Comment by iskander

11 years ago

>Spark takes a Scala AST tree and computes a plan on it in order to distribute it to a cluster of possibly thousands of nodes

Unless Spark has changed dramatically in the year since I used it, that's not really how it works. You lazily construct an expression graph of RDD operators but the actual Scala code (the functional payload of e.g. flatMap) doesn't get analyzed. Are you talking specifically about Spark SQL's code generator?

>The cluster compute benchmarks on it are crazy good.

...and also carefully chosen to show off the niche cases where Spark shines. More commonly, you'll encounter crippling garbage collector stalls leading to mysterious and undebuggable job failures.

Spark has a very clean API but the implementation (at least for Spark versions 0.8-1.0) is still prototype quality.

So basically you're talking about the design and limitations of https://databricks.com/blog/2015/04/13/deep-dive-into-spark-... I take it?

The implication of this work I thought is that it could be further expanded to other languages and DSLs.
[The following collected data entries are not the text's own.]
-- ==== Sys2Proof/Machine/Perf.lean ====
section
/-! DEFINITION. CLEAR of a performance counter, the Markbook's records (R529, R536 to R540). -/
namespace Sys2Proof.Machine

open Sys2Proof

/-- PERF_COUNTER_CLEAR: a write of PERF_CTL[n] with CLEAR, the other fields as they stand (R529); a host's is ignored. -/
def perfCounterClear (page n : Nat) (care : Bool) (p : Pkg) : Pkg :=
  match Blk.locate page with
  | some (b, i, 0) =>
    if care && n < 8 then p.perfCtlWrite b i n (setBits (p.reg b i (0x0C0 + 8 * n)) 63 62 2) else p
  | _ => p
def execPerfCounterClear (page n : Nat) (care : Bool) (s : State) : Host.Outcome State Fault Refusal :=
  onPkg (perfCounterClear page n care) s

/-- MARK_RESET: a write of MARK.CFG.RESET (R539). -/
def execMarkReset (d : Fin 4) (s : State) : Host.Outcome State Fault Refusal := onPkg (fun p => p.markReset d) s

/-- The 32 bytes of a record (R537). -/
def MarkOpen.bytes (m : MarkOpen) : List Byte :=
  let sat32 (n : Nat) : Nat := min n (2 ^ 32 - 1)
  leBytes 8 m.fire ++ leBytes 4 (m.pc % 2 ^ 20 + m.fen % 256 * 2 ^ 20 + m.st * 2 ^ 28) ++ leBytes 1 m.opcode ++ leBytes 1 m.ep ++
    leBytes 2 m.flags ++ leBytes 4 (sat32 (m.due - m.start)) ++ leBytes 4 (if m.st = 0 then 0 else sat32 (m.start - m.fire)) ++
    leBytes 4 m.lag16 ++ leBytes 4 m.no

/-- The buffer takes a record, or drops it (R538). -/
def Pkg.markPut (p : Pkg) (d : Nat) (m : MarkOpen) : Pkg :=
  let k := p.mark d
  let stop := p.fon F.markCfgStopFull d
  let drop : Pkg := p.fadd F.markStatDropped d 1
  let fill (p : Pkg) : Pkg :=
    if p.fon F.markStatFull d then p else (p.fset F.markStatFull d 1).log1 .mark d 0x0150 0 (some 8)
  if stop && 4096 ≤ k.written then fill drop
  else if k.lastRec = some p.refCount then drop
  else
    let i := k.written % 4096
    let p := p.setMark d { k with recs := AMap.put k.recs i m.bytes, written := k.written + 1, lastRec := some p.refCount }
    let p := p.fset F.markStatWrIndex d ((i + 1) % 4096)
    let p := if 4096 ≤ k.written then p.fset F.markStatWrapped d 1 else p
    if stop && k.written = 4095 then fill p else p

/-- The latency of an open sample is known: its tick has come at the fen, or at the sampler (R537). -/
def Pkg.markDue (p : Pkg) (m : MarkOpen) : Bool :=
  if m.st = 5 then decide (m.due ≤ p.refCount)
  else match p.physOf m.fen with
    | some f => decide (m.due ≤ p.local_ f)
    | none => true

/-- MARK_RECORD: the i-th open sample of a die. -/
def markRecord (d i : Nat) (p : Pkg) : Pkg :=
  let k := p.mark d
  match k.open_[i]? with
  | some m => if p.markDue m then (p.setMark d { k with open_ := dropAt k.open_ i }).markPut d m else p
  | none => p
def execMarkRecord (d : Fin 4) (i : Nat) (s : State) : Host.Outcome State Fault Refusal := onPkg (markRecord d i) s

/-- MARK.RD_DATA[i] (R539). -/
def Pkg.markRead (p : Pkg) (d i : Nat) : W64 :=
  BitVec.ofNat 64 (leAt (((p.mark d).recs.getD (p.fget F.markRdIndexIndex d) [])) (8 * i) 8)

end Sys2Proof.Machine
end

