/-- A flit with atoms leaves the last router by its local output; a hold of the fen does not stop it (R234, R244). -/
def Pkg.retsArrive (p : Pkg) (f : Nat) : Pkg :=
  match p.logOf f with
  | none => p
  | some l =>
    let x := p.fen f
    let t := p.local_ f
    match findPos (fun (m : MFlit) => decide (m.dst = .slu l) && m.there p.refCount && (x.clk.heldNow || p.localOut f t m)) p.mesh with
    | none => p
    | some i =>
      match p.mesh[i]? with
      | none => p
      | some m =>
        let p := { p with dram := { p.dram with returns := p.dram.returns ++ m.rets } }
        if x.clk.heldNow then p.dropFlit i else p.takeFlit i f t m

/-- The flits that a plan has the fen of a hole send: poisoned zeros in their slots and ticks (R58). -/
def Pkg.holeGo (p : Pkg) : Pkg :=
  match p.job.cur with
  | none => p
  | some c =>
    if !p.planRuns then p
    else
      let t := p.refCount
      let w := p.meshW
      (c.img.fenset.filter fun l => (p.physOf l).isNone).foldl (fun (p : Pkg) l =>
        (Config.holeSends l t).foldl (fun (p : Pkg) s =>
          let aim : FlitDst × Nat × Nat :=
            if s.1 = 0 then (.fen s.2.1, s.2.1, hopFen w l s.2.1)
            else if s.1 = 1 then (.samp (s.2.1 % 4), (sampAt w (s.2.1 % 4)).1 * w + (sampAt w (s.2.1 % 4)).2, hopSamp w l (s.2.1 % 4))
            else (.edge (s.2.1 % 16), (portOut w (s.2.1 % 16)).1 * w + (portOut w (s.2.1 % 16)).2, hopEdge w l (s.2.1 % 16))
          let m : MFlit :=
            { src := 320 + l, dst := aim.1, addr := s.2.2.1, data := { bytes := List.replicate 256 0#8, poison := true }, len := 256,
              ep := 256, vc := s.2.2.2, arr := t + aim.2.2, tries := 0, hop := 320 + l, inj := t,
              route := planRoute w l aim.2.1 aim.2.1 t, side := 0, left := 0, blocked := false }
          { p with mesh := p.mesh ++ [p.hopped m (352 * t)] }) p) p

/-- Fens that have something to do in a tick. -/
def Pkg.activeFens (p : Pkg) : List Nat :=
  let regs := p.regs.filterMap fun r => match Blk.locate r.1 with | some (.fen, i, _) => some i | _ => none
  let route := p.mesh.filterMap fun m => match m.route with | (a, _) :: _ => p.physOf a | [] => none
  (p.fens.map Prod.fst ++ p.job.starts.map Prod.fst ++ p.planFens ++ regs ++ route).eraseDups.filter p.clocked

/-- TICKS (R533) on every page whose counters are set. -/
def Pkg.countTicks (p : Pkg) : Pkg :=
  let pages := p.regs.filterMap fun r =>
    match Blk.locate r.1 with | some (b, i, o) => if 0x0C0 ≤ o ∧ o < 0x100 then some (b, i) else none | none => none
  pages.eraseDups.foldl (fun (p : Pkg) z => p.perf z.1 z.2 0x001 1 none) p

/-- A step of the running plan begins in this tick (R37, R58). -/
def Pkg.stepTurn (p : Pkg) : Pkg :=
  match p.job.cur with
  | some c =>
    let d := p.refCount - p.job.start
    let p := if p.planRuns && decide (d % max 1 c.img.stepTicks = 0) then p.bellPulse else p
    if p.planRuns && decide (0 < d) && decide (d % max 1 c.img.stepTicks = 0) then
      p.stepBegins (c.stepBase + d / max 1 c.img.stepTicks)
    else p
  | none => p

/-- One reference tick. In DEEP only the free-running counter of TB0 counts (R520, R526); a dark package does nothing. -/
def Pkg.refTick (p : Pkg) : Pkg :=
  if !p.on then p
  else if p.power.state = 3 then { p with fresh := [], bell := { p.bell with raw := p.bellEdge.bell.raw, rawFrac := p.bellEdge.bell.rawFrac } }
  else
    let p := ({ p with fresh := [] } : Pkg).bellEdge.countTicks.stepTurn
    let fs := p.activeFens
    let p := (fs.foldl Pkg.retsArrive ((p.fenEdges fs).reqsArrive)).holeGo
    let p := (List.range 4).foldl Pkg.sampTick p
    (List.range 16).foldl Pkg.placeTransits p

end Sys2Proof.Machine
end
However, Spark's SQL generator still being very JVM-dependent and this optimizer generating bytecode kind of makes it pretty specific to JVM-supporting languages only. This would probably leave out Haskell and Erlang / Elixir in the short term, which is probably where I'd expect to see a different perspective on the whole data analytics front. We have Datomic, sure, (and I guess Clojure is enough for a lot of folks) but it'd be nice to have something other than "we want to make Hadoop... BUT BETTER" as a lot of the motivations.